/-- IPREF goes on with nothing changed but the instruction caches, TLBs and walks: outside a travelling launch, of the lines that it names
each whose page a TLB holds and may be fetched is then in the I-cache, and each other is asked for in a walk; in a travelling launch it
does nothing.  DEMAND_FETCH of a sealed, executable page gives the core
the words that memory holds there; FETCH_AHEAD and TRANSLATION_WALK_COMPLETE fetch the lines asked for, and nothing for a core that pins a segment
(R166, R307, R410, R418, R419). -/
def Sys2Proof.Claims.Fetches : Prop :=
  (∀ (c : BitVec 8) (x : BitVec 14) (s : State), Issuing s → ∃ t, exec (.ipref c x) s = .next t ∧ (fr t).pc = nextPc s ∧
    (∀ r, regOf (me t) r = regOf (me s) r) ∧
    ((launchOf s (me s)).travelling = true → { t with warps := s.warps, teams := s.teams } = s) ∧
    ((launchOf s (me s)).travelling = false → pinOf s (me s).core = none → ∀ i, i < c.toNat →
      let world := (launchOf s (me s)).world
      let line := iLineBase (Claims.target none s x).toNat + 64 * i
      line < aperture → iPresent s (me s).core world line = false →
      (∀ e, (tlbFind s (me s).core world (line / 65536)).isSome = true → fetchPage s (me s).core world line = .ok e →
        iPresent t (me s).core world line = true) ∧
      (tlbFind s (me s).core world (line / 65536) = none →
        ∃ k ∈ t.walks, k.quad = quadOf (me s).core ∧ k.world = world ∧ k.page = line / 65536 ∧ ((me s).core, line) ∈ k.asked)) ∧
    { t with warps := s.warps, teams := s.teams, ilines := s.ilines, walks := s.walks, tlb := s.tlb, sharers := s.sharers, gateways := s.gateways } = s) ∧
  (∀ (core slot fid va : Nat) (f : Frag) (e : TlbEntry) (s : State),
    let w := s.warps.getD (warpAt s core slot) {}
    let world := (launchOf s w).world
    fragById w fid = some f → fetchDue s w f = true → mayFetch s w va = true → peek s core world f.pc.toNat = .absent va → va % 4 = 0 →
    fetchPage s core world va = .ok e →
    ∃ t, exec (.demandFetch core slot fid) s = .next t ∧ Claims.fetched s t ∧
      iWord t core world va = some (BitVec.ofNat 32 (ofBytes (s.mem.read (e.frame + va % 65536) 4)), s.mem.bad (e.frame + va % 65536))) ∧
  (∀ (core world line : Nat) (s : State), iPresent s core world line = false → line < aperture → pinOf s core = none →
    (∀ e, (tlbFind s core world (line / 65536)).isSome = true → fetchPage s core world line = .ok e →
      ∃ t, exec (.fetchAhead core world line) s = .next t ∧ iPresent t core world line = true ∧ Claims.fetched s t) ∧
    (tlbFind s core world (line / 65536) = none → ∃ t, exec (.fetchAhead core world line) s = .next t ∧ { t with walks := s.walks } = s ∧
      ∃ k ∈ t.walks, k.quad = quadOf core ∧ k.world = world ∧ k.page = line / 65536 ∧ (core, iLineBase line) ∈ k.asked)) ∧
  (∀ (core world line : Nat) (s : State), (pinOf s core).isSome = true → exec (.fetchAhead core world line) s = .next s) ∧
  ∀ (quad world page core line : Nat) (e : TlbEntry) (s : State), pinOf s core = none →
    s.walks = [{ quad := quad, world := world, page := page, asked := [(core, line)] }] → fetchPage s core world line = .ok e →
    ∃ t, exec (.translationWalkComplete quad world page) s = .next t ∧ t.walks = [] ∧ iPresent t core world line = true ∧
      Claims.fetched { s with walks := [] } t

/-- LINK_STACK_REFILL brings the newest spilled entries, at most 8, back to the core and the waiting RET issues again, where their home is reached; a
poisoned one, on its way out or in the block in memory, halts the warp with class 5 code 0x007 (which entries: log entry 187); ENTRY_CACHE_FILL gives the package the entries that waiting CALLIs named (R162, Table REL.3). -/
def Sys2Proof.Claims.Refills : Prop :=
  ∀ (core slot : Nat) (s : State),
    let i := warpAt s core slot
    let w := s.warps.getD i {}
    let n := min 8 w.link.length
    i < s.warps.length →
    (∀ f id, refilling w = some (f, id) →
      (refillComes s w id = false → exec (.linkStackRefill core slot) s = .next s) ∧
      (refillComes s w id = true → refillBad s w = false →
        let filled := { w with onCore := w.onCore + n, spill := w.spill - BitVec.ofNat 64 (16 * n) }
        exec (.linkStackRefill core slot) s =
          .next { s with warps := s.warps.set i (onFrag filled f.id fun f => { f with wait := .none }) }) ∧
      (refillComes s w id = true → ((∃ e ∈ w.link.take n, e.poisonLo = true ∨ e.poisonHi = true) ∨ ∃ k, k < n ∧ ∃ a,
          spillPlace s w (w.spill - BitVec.ofNat 64 (16 * n) + BitVec.ofNat 64 (16 * k)) = some a ∧ (homeMem s a).readBad a 16 = true) → ∃ r, exec (.linkStackRefill core slot) s = .next (haltWarp s i r) ∧
        r.cls = 5 ∧ r.code = 0x007 ∧ r.pois = true ∧ r.pc = f.pc ∧ r.frag = f.frag ∧ r.addr = w.spill - BitVec.ofNat 64 (16 * n))) ∧
    ∃ t, exec (.entryCacheFill core slot) s = .next t ∧ { t with warps := s.warps, entryCache := s.entryCache } = s ∧
      (∀ f ∈ w.frags, ∀ e, f.wait = .entryMiss e → entryCached t (launchOf s w).world e = true) ∧
      (∀ v e, entryCached s v e = true → entryCached t v e = true) ∧ (∀ j, j ≠ i → t.warps.getD j {} = s.warps.getD j {}) ∧
      { (t.warps.getD i {}) with frags := w.frags } = w ∧
      ∀ j, j < w.frags.length → (t.warps.getD i {}).frags.getD j {} =
        match (w.frags.getD j {}).wait with
        | .entryMiss _ => { w.frags.getD j {} with wait := .none }
        | _ => w.frags.getD j {}

/-- The instruction fetches, the link stack and the entry cache are filled as the fragments that wait for them need.
A walk inside its step: log entry 10; a refill as a request that may get no reply: log entry 187. -/
def Obligations.FetchesAndRefills : Prop :=
  Claims.Fetches ∧ Claims.Refills

/-! ## Traps and faults (spec/20) -/

/-- The record of a cause at the issuing instruction, and the address the handler returns to: the next instruction for class 1. -/
def Sys2Proof.Claims.recordAt (c : Cause) (s : State) : FaultRec := recordOf s (me s) (fr s).frag (fr s).pc c
def Sys2Proof.Claims.asked (c : Cause) (s : State) : State :=
  setMe s { me s with trap := some { frag := (fr s).id, record := Claims.recordAt c s, rpc := if c.next then nextPc s else (fr s).pc } }

/-- The issuing fragment is no handler, a handler at `pc` is in force, register writes and flags are settled, and the trap area takes
what Table FLT.3 puts there, which leaves state `u`. -/
structure Sys2Proof.Claims.CanEnter (c : Cause) (pc : Nat) (s u : State) : Prop where
  user : (fr s).handler = false
  own : fragById (me s) (fr s).id = some (fr s)
  code : handlerPc s (me s) = some pc
  quiet : (me s).holds = []
  cls : c.cls ≠ 5 ∧ c.cls ≠ 6
  area : areaWrite (Claims.asked c s) (me (Claims.asked c s)) (trapWrites (me (Claims.asked c s)) (fr s) (Claims.recordAt c s)
    (if c.next then nextPc s else (fr s).pc) (trapArea s (me s))) = .ok u

/-- `t` is `s` after a trap entry (R369): every fragment held and a handler fragment with all live lanes at the entry; MODE and FLAGS 0; the
record kept and logged; v0:v1 the trap area's address, v2 word 0 of the record, v3 zero, in every lane; no other register changed. -/
structure Sys2Proof.Claims.Entered (c : Cause) (pc : Nat) (s u t : State) : Prop where
  frags : (me t).frags = ((me s).frags.map fun f => { f with held := true }) ++
    [{ id := (me s).nextFrag, pc := BitVec.ofNat 57 pc, exec := liveLanes (me s), frag := liveLanes (me s), handler := true }]
  mode : (me t).mode = 0
  flags : (me t).flags = 0
  kept : (me t).kept = Claims.recordAt c s
  served : (me t).served = some (fr s).id
  args : ∀ l, l < 32 → lane t 0 l = clean (BitVec.ofNat 32 (trapArea s (me s))) ∧
    lane t 1 l = clean (BitVec.ofNat 32 (trapArea s (me s) / 2 ^ 32)) ∧
    lane t 2 l = clean ((Claims.recordAt c s).words.headD 0) ∧ lane t 3 l = clean 0
  regs : ∀ r, 4 ≤ r → regOf (me t) r = regOf (me s) r
  link : (me t).link = (me s).link ∧ (me t).tokens = (me s).tokens ∧ (me t).exited = (me s).exited
  store : t.mem = u.mem ∧ t.l1 = u.l1
  log : t.log = (logRecord s (Claims.recordAt c s)).log

/-- A precise fault enters the handler (R369), TRAP with class 1 and its number in INFO and the next instruction as resume address; with
no handler, or class 5 or 6, it halts the warp (a save request, class 0, never does), and in a handler it halts it with class 6 code 0x001
(R367, R371, R372).  Class 6 for class 5 in a handler follows log entry 30, when the area's home answers log entry 169. -/
def Obligations.TrapEntry : Prop :=
  ∀ (s : State), Issuing s →
    (∀ c pc u, Claims.CanEnter c pc s u → Claims.Entered c pc s u (raise c s)) ∧
    (∀ c, (fr s).handler = false → c.cls = 5 ∨ c.cls = 6 ∨ (c.cls ≠ 0 ∧ handlerPc s (me s) = none) → raise c s = haltWarp s s.cur.warp (Claims.recordAt c s)) ∧
    (∀ c, (fr s).handler = true → raise c s = haltWarp s s.cur.warp { Claims.recordAt c s with
      cls := 6, code := 0x001, res := false, info := (me s).kept.words.headD 0 }) ∧
    ∀ n : BitVec 16,
      let c : Cause := { cls := 1, code := 0, res := true, info := n.zeroExtend 32, next := true }
      exec (.trap n) s = .next (raise c (issued s)) ∧
      ∀ pc u, Claims.CanEnter c pc (issued s) u → ∃ t, exec (.trap n) s = .next t ∧ Claims.Entered c pc (issued s) u t

/-- What a halt does (R372): the warp's holds, pending faults and replies' writes are gone, its record stands in the trap area and in the log,
its tokens are released, the barriers that count its team are abandoned, and its task is faulted. -/
def Sys2Proof.Claims.HaltEffects : Prop :=
  ∀ (s : State) (i : Nat) (r : FaultRec), i < s.warps.length →
    (teamOf s (s.warps.getD i {})).task < s.tasks.length →
    let t := haltWarp s i r
    let w := s.warps.getD i {}
    (t.warps.getD i {}).halted = true ∧ warpReady t (t.warps.getD i {}) = false ∧ (t.warps.getD i {}).holds = [] ∧
    (t.warps.getD i {}).pending = [] ∧ (∀ o ∈ t.ops, o.team = w.team → o.wid = w.wid → o.writes = []) ∧
    (t.warps.getD i {}).xchg = none ∧ (t.warps.getD i {}).trap = none ∧
    (taskOf t (t.warps.getD i {})).faulted = true ∧ (∀ k ∈ (t.warps.getD i {}).tokens, k.held = false) ∧
    t.log = (logRecord s r).log ∧
    (∀ u, (launchOf s w).save ≠ 0 → areaWrite (silence s i) w [(trapArea s w, bytesOf r.words, false)] = .ok u →
      (∀ k ∈ w.tokens, k.held = false) → (∀ x ∈ s.waiters, w.registered x = true → x.granted = false) →
      t.mem = u.mem ∧ (barriersOf s (teamOf s w) = [] → t.l1 = u.l1)) ∧
    ((s.barriers.map (·.id)).Nodup → ∀ b ∈ t.barriers, b.task = (teamOf s w).task → (teamOf s w).id ∈ b.teams → b.abandoned = true)

/-- A halted warp never issues again: of a place of a team whose warps on the cores are all halted, those in a save block too, and none of whose
sleds awaits admission, every step leaves the warps halted, or ended and gone; and a core never gives its issue slot to a halted warp
(R372). -/
def Sys2Proof.Claims.HaltLasts : Prop :=
  (∀ (s t : State) (team wid : Nat), step s = .next t → team < s.nextId →
    (∀ v ∈ s.warps, v.team = team → v.wid = wid → v.halted = true) →
    (∀ x ∈ s.suspended, ∀ y ∈ x.teams, ∀ v ∈ y.warps, v.team = team → v.wid = wid → v.halted = true) →
    (∀ p ∈ s.pins, ∀ x ∈ p.queue, x.team ≠ team) →
    ∀ v ∈ t.warps, v.team = team → v.wid = wid → v.halted = true) ∧
  ∀ (s u : State) (core : Nat) (j : Instr), turnOf s core = .run j u →
    (∀ v ∈ s.warps, ∀ w ∈ s.warps, v.core = w.core → v.slot = w.slot → v.halted = w.halted) → (me u).halted = false

/-- A halt stops a warp for good, with its record kept, its locks and barriers given up and its task faulted. -/
def Obligations.Halts : Prop := Claims.HaltEffects ∧ Claims.HaltLasts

### [Task]
Where the word "whose" occurs in a line of the entries above, count that line, and reply with the total only.

### [Exercise output]
2